Find all polar coordinate pairs of the point with Cartesian coordinates:
(-4sqrt(3), 4)
thanks for any help you can give me.
Here I drew a hand drawn picture.
The BIG point is the point you are given.
There are two angles the bigger and smaller (inside the triangle) which are shown as dotted lines.
The base of the triangle is the BIG black line.
The height of the triangle is the green line.
And the hypotenuse is the red line.
Now, we will find the smaller angles shown by the dotted angle.
Let theta be the angle.
Then we know that,
tan(theta)=OPPOSITE/ADJACENT=4/4sqrt(3)=1/sqrt(3)=sqrt(3)/3
Note it is not negative because we are finding the lengths, thus even though the x-value is negative we disregard it because the length is what we are trying to find. (In the last step I rationalized the denominator).

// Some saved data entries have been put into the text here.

-- ==== Sys2Proof/Tests/Slice0.lean ====
section
/-! SUPPORT. Tests: the well-formedness smoke, worked examples of the spec, and for every statement that has hypotheses a
witness that meets them, clause by clause. The expected values come from the spec or from hand calculation. -/
namespace Sys2Proof.Tests
open Sys2Proof Sys2Proof.Machine Sys2Proof.Claims
set_option Elab.async false
set_option maxRecDepth 1000000

/-- The state after reset with some registers written. -/
def withRegs (l : List (Nat × W64)) : State := l.foldl (fun s p => s.setReg p.1 p.2) State.reset

/-- What a command answers. -/
def after (c : Instr) (s : State) : State := match exec c s with
  | .next t => t
  | _ => s

/-- The package with its memory open. -/
def opened : State := withRegs [(Reg.memStatus, 8)]

/-- A program: x1 names byte 64 of the package's own working memory, x2 is 4, x3 is −1, and x4 byte 64 of node 5. -/
def prog0 : Prog where
  pc := 0x1000
  x := [(1, 0xFFFF000000000040), (2, 4), (3, -1), (4, 0x5000000000040)]
  f := [(1, 0x3FF8000000000000)]
  v := []
  m := []
  pois := []
  vl := 4
  vtype := 0
  vstream := 0
  vdraw := 0
  vebase := 0
  vestep := 1
  vmonid := 0
  vsmbeta := 0x3F800000
  vcatt := 0
  ctx := 0xFFFF000000000000
  desc := 0x2000
  act := 0
  idx := 0
  signal := 0xFF
  seed := 0
  stitch := 0
  start := 0
  dests := []
  wait := .no
  saved := false
  ended := none

/-- A tile's vector engine that runs a program. -/
def running (p : Prog) : State := opened.setProg (.tile 0) (some p)
def u0 : VUnit := .tile 0
def s0 : State := running prog0

/-- The unit's program may execute; the word at its PC is another node's, and is not judged. -/
def Idle (s : State) (u : VUnit) (p : Prog) : Prop :=
  (s.progOf u = some p ∧ p.ended = none ∧ p.saved = false ∧ p.wait = .no) ∧ s.unitParked u = false ∧ s.accesses = [] ∧
    s.fetchWord u = none
theorem ready_of {s : State} {u : VUnit} {p : Prog} (h : Idle s u p) (i : Instr) : Ready s u p i := by
  obtain ⟨⟨h1, h2, h3, h4⟩, h5, h6, h7⟩ := h
  exact ⟨h1, h2, h3, h4, h5, by simp [h6], by simp [h7]⟩
theorem vready_of {s : State} {u : VUnit} {p : Prog} (h : Idle s u p) (hb : p.vbad = false) (hl : p.vl ≤ 8192 / p.ew) (i : Instr) :
    VReady s u p i := ⟨ready_of h i, hb, hl⟩
theorem idle0 : Idle s0 u0 prog0 := by unfold Idle; decide +kernel
theorem witness_ready (i : Instr) : Ready s0 u0 prog0 i := ready_of idle0 i
/-- A program whose PC lies in the package's own memory, where a word is. -/
def fetched (w : List Byte) : State := (running { prog0 with pc := 0xFFFF000000001000 }).storeBytes 0x1000 w
/-- ADD x5, x1, x2 by Table 7-2: MAJ 0, FN 0, D 5 in bits 9:5, A 1 in 14:10, B 2 in 19:15. -/
theorem witness_ready_word : Ready (fetched (natBytes 4 (5 * 2 ^ 5 + 1 * 2 ^ 10 + 2 * 2 ^ 15))) u0 { prog0 with pc := 0xFFFF000000001000 } (.add u0 5 1 2) := by
  refine ⟨by decide +kernel, by decide, by decide, by decide, by decide +kernel, by decide +kernel, ?_⟩
  intro w h
  have e : (fetched (natBytes 4 (5 * 2 ^ 5 + 1 * 2 ^ 10 + 2 * 2 ^ 15))).fetchWord u0 = some (BitVec.ofNat 32 (5 * 2 ^ 5 + 1 * 2 ^ 10 + 2 * 2 ^ 15)) := by decide +kernel
  rw [e] at h
  cases h
  decide +kernel

theorem witness_scalar_load : s0.replLoad (addrOf prog0 1 0) = none ∧ OwnRead s0 (addrOf prog0 1 0) 8 := by
  unfold OwnRead OwnClean; decide +kernel
theorem witness_scalar_remote : addrOf prog0 4 0 % 8 = 0 ∧ s0.replLoad (addrOf prog0 4 0) = none ∧
    s0.isLocal (addrOf prog0 4 0) = false ∧ devAddr (addrOf prog0 4 0) < 2 ^ 41 := by decide +kernel
/-- What the program asked node 5 for has come. -/
def answeredState (k : AccKind) : State :=
  { running { prog0 with wait := .remote 0 } with accesses := [⟨progReq u0, 0x5000000000040, k, true, some (5, false)⟩] }
theorem answered_unjudged : ∀ k ∈ [AccKind.read false, .atomic 0 0 0], (answeredState k).fetchWord u0 = none := by decide +kernel
theorem witness_scalar_answered (i : Instr) : ∀ k ∈ [AccKind.read false, .atomic 0 0 0], Awaiting (answeredState k) u0
    { prog0 with wait := .remote 0 } i ⟨progReq u0, addrOf prog0 4 0 / 32 * 32, k, true, some (5, false)⟩ := by
  intro k hk
  simp only [List.mem_cons, List.not_mem_nil, or_false] at hk
  rcases hk with rfl | rfl <;>
  · refine ⟨by decide +kernel, rfl, rfl, ⟨0, rfl⟩, by decide +kernel, by decide +kernel, fun w h => ?_⟩
    rw [answered_unjudged _ (by decide)] at h
    cases h
theorem witness_scalar_store : NotHeld s0 u0 (addrOf prog0 1 0) ∧ OwnWrite s0 (addrOf prog0 1 0) 8 ∧
    s0.readFails (devAddr (addrOf prog0 1 0)) 8 = false := by unfold NotHeld OwnWrite OwnClean; decide +kernel
theorem witness_jumpr : (prog0.xr 2).toNat % 4 = 0 := by decide +kernel
theorem test_add : ((after (.add u0 5 1 2) s0).progOf u0).map (fun p => (p.xr 5, p.pc)) =
    some (0xFFFF000000000044, 0x1004) := by decide +kernel
theorem test_store : (after (.stH u0 1 3 2) s0).bytes 64 6 = [0, 0, 0xFF, 0xFF, 0, 0] := by decide +kernel
theorem test_x0 : ((after (.add u0 0 1 2) s0).progOf u0).map (fun p => p.xr 0) = some 0 := by decide +kernel
theorem test_fadd : ((after (.fadd u0 2 1 1 false) s0).progOf u0).map (fun p => p.fr 2) =
    some 0x4008000000000000 := by decide +kernel

/-! ## Vector instructions: witnesses -/

def fields0 : VFields := ⟨false, 0, 0, 4, 0, false, false⟩
def fp32 : Prog := { prog0 with vtype := 6 }
def fp64 : Prog := { prog0 with vtype := 3 }

theorem witness_vready (i : Instr) : VReady s0 u0 prog0 i ∧ VReady (running fp32) u0 fp32 i :=
  ⟨vready_of idle0 (by decide) (by decide) i, vready_of (by unfold Idle; decide +kernel) (by decide) (by decide) i⟩
theorem witness_vector_integer : fields0.m1 = false ∧ fields0.d.val % 2 = 0 ∧ prog0.ew ≠ 64 := by decide +kernel
theorem witness_vector_fp : fp32.fpFmt = some .b32 ∧ wideFmt .b32 = some .b64 ∧ fp32.ew = 32 := by decide +kernel
theorem witness_vector_unary : fields0.sc = false ∧ fields0.b = 0 ∧ fields0.a = 0 ∧ (0 : Nat) < 3 := by decide +kernel
theorem witness_vector_compare : fields0.d.val < 8 ∧
    (∀ k, Claims.Act prog0 fields0 k → poisEl prog0 fields0.b prog0.ew k = false ∧ poisA prog0 fields0 prog0.ew k = false) ∧
    ∀ k, Claims.Act fp32 fields0 k → poisEl fp32 fields0.b 32 k = false ∧ poisA fp32 fields0 32 k = false :=
  ⟨by decide, fun _ _ => ⟨rfl, rfl⟩, fun _ _ => ⟨rfl, rfl⟩⟩
theorem witness_vfupd : fp32.fpFmt = some .b32 ∧
    (⟨false, 3, 2, 4, 0, false, false⟩ : VFields).a ≠ 4 ∧ (⟨false, 3, 2, 4, 0, false, false⟩ : VFields).a ≠ 3 := by
  decide +kernel
theorem witness_vfcvt : cvtFmt fp32.fmtCode = some (.plain .b32) ∧ cvtFmt 2 = some (.plain .b16) ∧
    (32 * fp32.vl ≤ 8192 ∧ (4 : Fin 32).val % 2 = 0 ∧ (4 : Fin 32).val < 31) := by decide +kernel
theorem witness_reductions (i : Instr) : prog0.vl ≠ 0 ∧ VReady (running { prog0 with vl := 0 }) u0 { prog0 with vl := 0 } i :=
  ⟨by decide, vready_of (by unfold Idle; decide +kernel) (by decide) (by decide) i⟩
theorem witness_args : fields0.a = 0 ∧ (∀ k, Claims.Act prog0 fields0 k → poisEl prog0 fields0.b prog0.ew k = false) ∧
    (∃ k, Claims.Act prog0 fields0 k) ∧ ∀ k, Claims.Act fp32 fields0 k → poisEl fp32 fields0.b fp32.ew k = false :=
  ⟨rfl, fun _ _ => rfl, ⟨0, by unfold Claims.Act; decide +kernel⟩, fun _ _ => rfl⟩
theorem witness_clean : Clean prog0 fields0.a ∧ Clean prog0 fields0.b ∧ Clean prog0 fields0.d := by unfold Clean; decide +kernel

/-- The address of a unit-stride and of an indexed access is byte 64, the indices being zeros. -/
def fields1 : VFields := ⟨false, 0, 1, 4, 0, false, false⟩

theorem witness_elems : (∀ ok ∈ [OwnRead, OwnWrite], ElemsOk ok s0 prog0 fields1 0 ∧ ElemsOk ok s0 prog0 fields1 2 ∧
    ElemsOk ok s0 prog0 fields1 6) ∧ fields1.z = false ∧ Clean prog0 fields1.d := by
  have h : ∀ fn ∈ [(0 : BitVec 3), 2, 6], ∀ k, k < 4 →
      OwnRead s0 (vaddr prog0 fields1 fn k) (prog0.ew / 8) ∧ OwnWrite s0 (vaddr prog0 fields1 fn k) (prog0.ew / 8) ∧
        (fn.toNat % 4 = 2 → (if fn.getLsbD 2 then 64 else 32) * (k + 1) ≤ 8192 ∧
          poisEl prog0 fields1.b (if fn.getLsbD 2 then 64 else 32) k = false) := by
    unfold OwnRead OwnWrite OwnClean; decide +kernel
  refine ⟨fun ok hk => ?_, rfl, by unfold Clean; decide +kernel⟩
  have g (fn) (hf : fn ∈ [(0 : BitVec 3), 2, 6]) (k : Nat) (hl : k < 4) : ok s0 (vaddr prog0 fields1 fn k) (prog0.ew / 8) := by
    simp only [List.mem_cons, List.not_mem_nil, or_false] at hk
    rcases hk with rfl | rfl
    · exact (h fn hf k hl).1
    · exact (h fn hf k hl).2.1
  exact ⟨⟨by decide, rfl, fun _ => rfl, fun k a => ⟨g 0 (by decide) k a.1, (h 0 (by decide) k a.1).2.2⟩⟩,
    ⟨by decide, rfl, fun _ => rfl, fun k a => ⟨g 2 (by decide) k a.1, (h 2 (by decide) k a.1).2.2⟩⟩,
    ⟨by decide, rfl, fun _ => rfl, fun k a => ⟨g 6 (by decide) k a.1, (h 6 (by decide) k a.1).2.2⟩⟩⟩
theorem witness_elems_free : ∀ fn ∈ [(0 : BitVec 3), 2, 6], ∀ k, k < 4 → s0.replLoad (vaddr prog0 fields1 fn k) = none ∧
    NotHeld s0 u0 (vaddr prog0 fields1 fn k) := by unfold NotHeld; decide +kernel
theorem witness_whole : WholeOk OwnRead s0 prog0 fields1 ∧ WholeOk OwnWrite s0 prog0 fields1 ∧ prog0.vl ≠ 0 ∧ (∀ g, g < 32 → s0.replLoad ((prog0.xr fields1.a).toNat + 32 * g) = none) ∧
    ∀ g, g < 32 → NotHeld s0 u0 ((prog0.xr fields1.a).toNat + 32 * g) := by
  unfold WholeOk OwnRead OwnWrite OwnClean NotHeld; decide +kernel
theorem witness_scatter : prog0.fpFmt = none ∧ ∀ k, k < 4 → ∀ j, j < 4 →
    devAddr (vaddr prog0 fields1 2 k) = devAddr (vaddr prog0 fields1 2 j) →
    vaddr prog0 fields1 2 k = vaddr prog0 fields1 2 j := by decide +kernel
theorem witness_config : (prog0.xr 3).extractLsb' 7 2 = 3 ∧ (prog0.xr 2).extractLsb' 7 2 ≠ 3 ∧
    (prog0.xr 2).extractLsb' 11 20 = 0 := by decide +kernel

/-- A tile that holds a block. -/
def heldState (p : Prog) : State := (running p).setHeld 0 (some ⟨0, [[⟨5, 0, 0, false⟩]]⟩)
theorem witness_vaccr (i : Instr) : VReady (heldState fp32) u0 fp32 i ∧ (heldState fp32).heldOf 0 = some ⟨0, [[⟨5, 0, 0, false⟩]]⟩ ∧
    (fp32.xr 2).toNat ≤ 127 ∧ fp32.fpFmt = some .b32 ∧ VReady (heldState fp64) u0 fp64 i ∧ fp64.ew = 64 :=
  ⟨vready_of (by unfold Idle; decide +kernel) (by decide) (by decide) i, by decide +kernel, by decide, by decide +kernel,
    vready_of (by unfold Idle; decide +kernel) (by decide) (by decide) i, by decide⟩
theorem witness_rows : (fp32.xr 2).toNat ≠ 0 ∧ (decodeNum .b32 fp32.vsmbeta.toNat).isFin = true ∧
    Machine.Num.lt .zero (decodeNum .b32 fp32.vsmbeta.toNat) = true ∧ (fp32.xr 2).toNat ≤ 8192 / fp32.ew ∧
    (decodeNum .b32 fp32.vcatt.toNat).isFin = true ∧ (decodeNum .b32 fp32.vcatt.toNat).isNeg = false := by decide +kernel
theorem witness_draws : fp32.ew = 32 ∧ 0x10 ≤ (fp32.xr 1).toNat % 256 := by decide +kernel

theorem test_vadd_lanes : ((after (.vadd u0 ⟨true, 2, 2, 4, 0, false, false⟩ ) (running fp32)).progOf u0).map
    (fun p => (el p 4 32 0, el p 4 32 3, el p 4 32 4)) = some (4, 4, 0) := by decide +kernel
theorem test_vcrrd_vl : ((after (.vcrrd u0 ⟨false, 0, 0, 5, 0, false, false⟩) s0).progOf u0).map (fun p => p.xr 5) =
    some 4 := by decide +kernel

/-! ## Programs, tiles, solver and blocks: witnesses -/

/-- A program that wrote to node 5, a request to which is outstanding. -/
def prog5 : Prog := { prog0 with dests := [5] }
def state5 : State := { running prog5 with outst := [(5, 1)] }
theorem witness_fence (i : Instr) : Fenced s0 u0 prog0 ∧ Ready state5 u0 prog5 i ∧ ¬ Fenced state5 u0 prog5 :=
  ⟨by unfold Fenced; decide +kernel, ready_of (by unfold Idle; decide +kernel) i, by unfold Fenced; decide +kernel⟩
theorem witness_fence_complete : (running { prog0 with wait := .fence }).progOf u0 = some { prog0 with wait := .fence } ∧
    Fenced (running { prog0 with wait := .fence }) u0 { prog0 with wait := .fence } := by unfold Fenced; decide +kernel
def coreState (p : Prog) : State := opened.setProg (.core 0) (some p)
theorem witness_waitsc (i : Instr) : (prog0.xr 2).toNat < 256 ∧ (prog0.xr 0).toNat ≤ s0.syncCtr (prog0.xr 2).toNat ∧
    Ready (coreState prog0) (.core 0) prog0 i ∧ (coreState prog0).syncCtr (prog0.xr 2).toNat < (prog0.xr 2).toNat :=
  ⟨by decide, by decide +kernel, ready_of (by unfold Idle; decide +kernel) i, by decide +kernel⟩
theorem witness_wait_satisfied : let q := { prog0 with wait := .waitsc 4 1 }
    let t := { coreState q with sync := [(4, 1)] }
    t.progOf (.core 0) = some q ∧ q.saved = false ∧ q.ended = none ∧ 1 ≤ t.syncCtr 4 := by decide +kernel
theorem witness_program_ends (i : Instr) : prog0.vbad = false ∧ VUnit.tile 0 = u0 ∧
    Ready (running { prog0 with vtype := 0x80000000 }) u0 { prog0 with vtype := 0x80000000 } i ∧
    ({ prog0 with vtype := 0x80000000 } : Prog).vbad = true ∧ addrOf prog0 1 1 % 8 ≠ 0 :=
  ⟨by decide, rfl, ready_of (by unfold Idle; decide +kernel) i, by decide, by decide⟩
theorem witness_interrupt : s0.dbgLevel < 2 ∧ 2 ≤ (s0.setRegF Reg.secStatus 6 2 2).dbgLevel ∧
    (s0.setRegF Reg.secStatus 6 2 2).progOf u0 = some prog0 := by decide +kernel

Okay so what angle gives you tangent of sqrt(3)/3. If you pay attention in class that is pi/6. Thus, the bigger dotted angle is what you need to find in order to convert to polar coordinates, that is pi-pi/6=5pi/6 because the full x-axis is pi radians.
Good now you know the oriented angle that you form. Meaning theta = 5pi/6. What is the radius. That is simple, look at the triangle. It is the sum of the squares of the sides by Pythagoren theorem. That is,
(4sqrt(3))^2+4^2=16*3+16=64
Now that square root, sqrt(64)=8.
Thus the radius is 8 units long.
Meaning r = 8.
Thus the polar coordinates are:
(5pi/6,8)
Hello, rcmango!
Find all polar coordinate pairs of the point with Cartesian coordinates: (-4sqrt(3), 4)
There are formulas for this problem:
Given: (x, y)
. . . . . . . . . . ______
Then: . r .= .√x² + y² . . . tan θ .= .y/x
We are given: .x = -4sqrt{3}, .y = 4
. . . . . . . . . . _______________ . . . .__
Then: . r .= .√(-4sqrt{3})² + 4² .= .√64 .= .8
. . . . . . . . . . . . . 4 . . . . . . .1
And: . tan θ .= . ------ . = . - ----
. . . . . . . . . . . .-4√3. . . . . .√3
. . Hence: .θ .= .5π/6, -π/6
We know that the angle is in Quadrant 2, so: .θ .= .5π/6
The complete solution is: .(8, 5π/6 + 2πk) for any integer k.